I believe Adam Berinsky’s theory of elite cueing makes sense. The public decides what political ideology they like and then they take their cues from leaders of that ideology.
When reading about U.S. inaction in the Rwanda genocide it seems as though top leaders did not want to use the term “genocide” when informing the American public about the issue. They did use “acts of genocide”, but were reluctant to ever be forthright about the genocide occurring. This is because government officials were afraid that the public would demand a response to the ethnic killings in Rwanda; they thought Americans would be willing to sacrifice a few lives to save hundreds of thousands in Rwanda.
Even though I believe elite cue theory is valid, I'm not sure if it could be applied to this case study. On the one hand it’s almost working in reverse because the elite were afraid the non-elite public would demand action against the genocide. On the other hand, maybe because the elite knew that if they used the term genocide they would have to intervene. Therefore, the public would take its cue from the elite and would also demand action.
Berinsky believes that foreign policy is connected to domestic policies. I would agree with him here as well. In the 1990s the U.S. wanted to reap the peace dividend they won at the end of the Cold War. They were not looking to get involved in other conflicts. And they also had the “Somalia Syndrome” working against them; the government was weary of becoming involved in humanitarian missions that would risk U.S. lives.

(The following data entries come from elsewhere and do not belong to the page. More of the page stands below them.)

-- ==== Sys2Proof/Machine/HostInterface.lean ====
section
/-! DEFINITION. The host interface (spec/60_exceptions.md R290 to R298), reset and construction
(spec/70_reset_and_hazards.md R300, R301; spec/10_state.md R41). Every action is one transition of a whole state,
between instructions (R290). These are not steps of the core (log 15). -/

namespace Sys2Proof.Machine

/-- `reset(region)`, the region being the cells from `start` on, `len` of them, as far as memory goes; `len = 0` is the
empty region (70_reset_and_hazards.md R300). XLATT and BUF stay. -/
def hostReset (start : Word) (len : Nat) (s : State) : State where
  mem := Memory.clear s.mem start len
  xlatt := s.xlatt
  gpr := resetRegs
  sp := Config.resetSp
  ip := 0
  flags := Config.resetFlags
  ver := Config.version
  rsv := Config.resetRsv
  buf := s.buf
  lastw := none
  pstate := .running

/-- The state at construction, for a given `INIT_MEM` and `INIT_BUF` (10_state.md R41, 70_reset_and_hazards.md R301). -/
def State.construct (initMem : Table) (initBuf : Buffer) : State :=
  { State.reset with mem := initMem, buf := initBuf, pstate := .idle }

/-- The run request: Idle becomes Running, and nothing else changes (60_exceptions.md R297). -/
def runRequest (s : State) : State :=
  match s.pstate with
  | .idle => s.setPstate .running
  | .running => s
  | .error => s

/-- A host read of `MEM[a]` (60_exceptions.md R294). -/
def hostReadMem (s : State) (a : Word) : Word := Memory.read s.mem a

/-- A host write of a number to `MEM[a]`; LASTW stays (60_exceptions.md R294, 10_state.md R23). -/
def hostWriteMem (a : Word) (n : Nat) (s : State) : Result :=
  if n < 1000 then .next { s with mem := Memory.write s.mem a (Word.wrap n) }
  else .refused (.hostValueNotAWord n)

/-- A host read of a register slot by name; none for an RSV number at or above N_RSV (60_exceptions.md R295).
ZERO reads 0 (10_state.md R27). -/
def hostReadSlot (s : State) : Slot → Option Word
  | .sp => some s.sp
  | .r1 => some s.gpr.r1
  | .r2 => some s.gpr.r2
  | .r3 => some s.gpr.r3
  | .r4 => some s.gpr.r4
  | .r5 => some s.gpr.r5
  | .r6 => some s.gpr.r6
  | .r7 => some s.gpr.r7
  | .r8 => some s.gpr.r8
  | .ip => some s.ip
  | .zero => some 0
  | .flags => some s.flags
  | .ver => some s.ver
  | .rsv k => s.rsv[k]?

/-- The state with a word written to a register slot; a write to ZERO is ignored (60_exceptions.md R295, D26). -/
def setSlot (slot : Slot) (v : Word) (s : State) : State :=
  match slot with
  | .sp => s.setSp v
  | .r1 => s.setReg .r1 v
  | .r2 => s.setReg .r2 v
  | .r3 => s.setReg .r3 v
  | .r4 => s.setReg .r4 v
  | .r5 => s.setReg .r5 v
  | .r6 => s.setReg .r6 v
  | .r7 => s.setReg .r7 v
  | .r8 => s.setReg .r8 v
  | .ip => s.setIp v
  | .zero => s
  | .flags => s.setFlags v
  | .ver => { s with ver := v }
  | .rsv k => { s with rsv := s.rsv.set k v }

/-- A host write of a number to a register slot by name (60_exceptions.md R295, 10_state.md R23). -/
def hostWriteSlot (slot : Slot) (n : Nat) (s : State) : Result :=
  if (hostReadSlot s slot).isNone then .refused .hostNoSuchSlot
  else if n < 1000 then .next (setSlot slot (Word.wrap n) s)
  else .refused (.hostValueNotAWord n)

/-- A number for every slot, in the order the register file lists them; the model's own, and seen by nobody but
through `Config.regIndex`. -/
def slotNumber : Slot → Nat
  | .sp => 0
  | .r1 => 1
  | .r2 => 2
  | .r3 => 3
  | .r4 => 4
  | .r5 => 5
  | .r6 => 6
  | .r7 => 7
  | .r8 => 8
  | .ip => 9
  | .zero => 10
  | .flags => 11
  | .ver => 12
  | .rsv k => k + 13

/-- The slot of a number of `slotNumber`, if the core has it: `N_RSV` reserved slots (10_state.md R32). -/
def slotOfNumber (n : Nat) : Option Slot :=
  match n with
  | 0 => some .sp
  | 1 => some .r1
  | 2 => some .r2
  | 3 => some .r3
  | 4 => some .r4
  | 5 => some .r5
  | 6 => some .r6
  | 7 => some .r7
  | 8 => some .r8
  | 9 => some .ip
  | 10 => some .zero
  | 11 => some .flags
  | 12 => some .ver
  | k + 13 => if k < Config.resetRsv.length then some (.rsv k) else none

/-- The slots of the register file: all but the reserved slots at or above `N_RSV` (10_state.md R20, R32). -/
def slotPresent : Slot → Bool
  | .rsv k => decide (k < Config.resetRsv.length)
  | .sp | .r1 | .r2 | .r3 | .r4 | .r5 | .r6 | .r7 | .r8 | .ip | .zero | .flags | .ver => true

/-- `REG_INDEX`: the index of a slot (60_exceptions.md R295, D27, log 17). -/
def indexOfSlot (slot : Slot) : Nat := Config.regIndex (slotNumber slot)

/-- `REG_INDEX` read backwards: the slot of an index, if it is some slot's (60_exceptions.md R295, D27, log 17). -/
def slotOfIndex (index : Nat) : Option Slot := slotOfNumber (Config.regIndex.symm index)

/-- A host write of a number to a register slot by its index in the open numbering REG_INDEX (60_exceptions.md R295,
D27, log 17). -/
def hostWriteIndex (index n : Nat) (s : State) : Result :=
  match slotOfIndex index with
  | none => .refused .hostNoSuchSlot
  | some slot => hostWriteSlot slot n s

/-- A host read of a register slot by its index in the open numbering REG_INDEX (60_exceptions.md R295, D27, log 17). -/
def hostReadIndex (s : State) (index : Nat) : Option Word :=
  match slotOfIndex index with
  | none => none
  | some slot => hostReadSlot s slot

/-- Editing coercion: text that is no number counts as 0 (60_exceptions.md R298). `none` stands for such text. -/
def coerceEdit (text : Option Nat) : Nat := text.getD 0

/-- The actions of the host that may change the state (60_exceptions.md R290). -/
inductive HostAction where
  | reset (start : Word) (len : Nat)
  | fetch
  | execute
  | writeMem (a : Word) (n : Nat)
  | editMem (a : Word) (text : Option Nat)
  | writeSlot (slot : Slot) (n : Nat)
  | editSlot (slot : Slot) (text : Option Nat)
  | writeIndex (index n : Nat)
  | run
  deriving DecidableEq, Repr

/-- One action of the host (60_exceptions.md R291 to R298). -/
def host (a : HostAction) (s : State) : Result :=
  match a with
  | .reset start len => .next (hostReset start len s)
  | .fetch => .next (Sys2Proof.Machine.fetch s)
  | .execute => Sys2Proof.Machine.execute s
  | .writeMem a n => hostWriteMem a n s
  | .editMem a text => hostWriteMem a (coerceEdit text) s
  | .writeSlot slot n => hostWriteSlot slot n s
  | .editSlot slot text => hostWriteSlot slot (coerceEdit text) s
  | .writeIndex index n => hostWriteIndex index n s
  | .run => .next (runRequest s)

/-- The loaders: a sequence of words written from an address on, wrapping nowhere: cells above 999 do not exist and
take nothing (60_exceptions.md R294, 70_reset_and_hazards.md R302). -/
def hostLoad (start : Nat) (ws : List Word) (s : State) : State :=
  match ws with
  | [] => s
  | w :: rest =>
    hostLoad (start + 1) rest
      (if h : start < 1000 then { s with mem := Memory.write s.mem ⟨start, h⟩ w } else s)

/-! ### Observable outputs -/

/-- `TEXT_LEN` (20_memory.md R58, log 16). -/
def textLen : Nat := 702 + Config.textEndAbove702.val - Config.textBase.val

/-- The text-mapped window: the cells from `TEXT_BASE` on, `TEXT_LEN` of them (20_memory.md R58). -/
def textWindow (s : State) : List Word :=
  (List.range textLen).map fun k => hostReadMem s (Word.wrap (Config.textBase.val + k))

/-- The glyph of a cell's word: the codes 0 to 4 are controls, 48 is 'H' and 79 is 'i'; the rest of the table is not in
the source (20_memory.md R58, log 16). -/
def glyph (w : Word) : Option Char :=
  if w.val ≤ 4 then none
  else if w = 48 then some 'H'
  else if w = 79 then some 'i'
  else Config.glyphOfOtherCode w

/-- What the host can observe between instructions (60_exceptions.md R296). -/
structure Observation where
  pstate : PState
  sp : Word
  gpr : Regs
  ip : Word
  zero : Word
  flags : Word
  ver : Word
  rsv : List Word
  text : List Word
  lastw : Option Word
  deriving DecidableEq, Repr

/-- The observable outputs of a state (60_exceptions.md R296). -/
def observe (s : State) : Observation where
  pstate := s.pstate
  sp := s.sp
  gpr := s.gpr
  ip := s.ip
  zero := 0
  flags := s.flags
  ver := s.ver
  rsv := s.rsv
  text := textWindow s
  lastw := s.lastw

end Sys2Proof.Machine
end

However, even more important than discussing Berinsky’s ideas is how the U.S. government bureaucracy prevented action in Rwanda. Presidential Decision Directive (PDD) 25 solidified trends in the U.S. national security process that made action in Rwanda extremely difficult. It greatly expanded the Department of Defense’s (DoD) role in policy formulation instead of giving authority to the State Department. PDD 25 was focused on humanitarian missions, but since the DoD was given more power, they were the ones to decide if action should be taken.
The military decided they were not equipped to focus on two wars at once and did not see the Rwandan mission as protecting national interests. The government had the opportunity to decide how they should respond to humanitarian crises, but instead created a system that focused on consensus and crippled the very process that was supposed to develop effective courses of action.
In conclusion, when reading through the case study it was disheartening to see that the U.S. government had been provided with warnings of the possibility of violence and genocide, but were not prepared to respond. Even more disturbing was the fact that it was obvious that genocide was taking place and that they refused to acknowledge it. Hopefully case studies like this will invite discourse and new ideas on how to improve bureaucratic decision-making models within the national security process.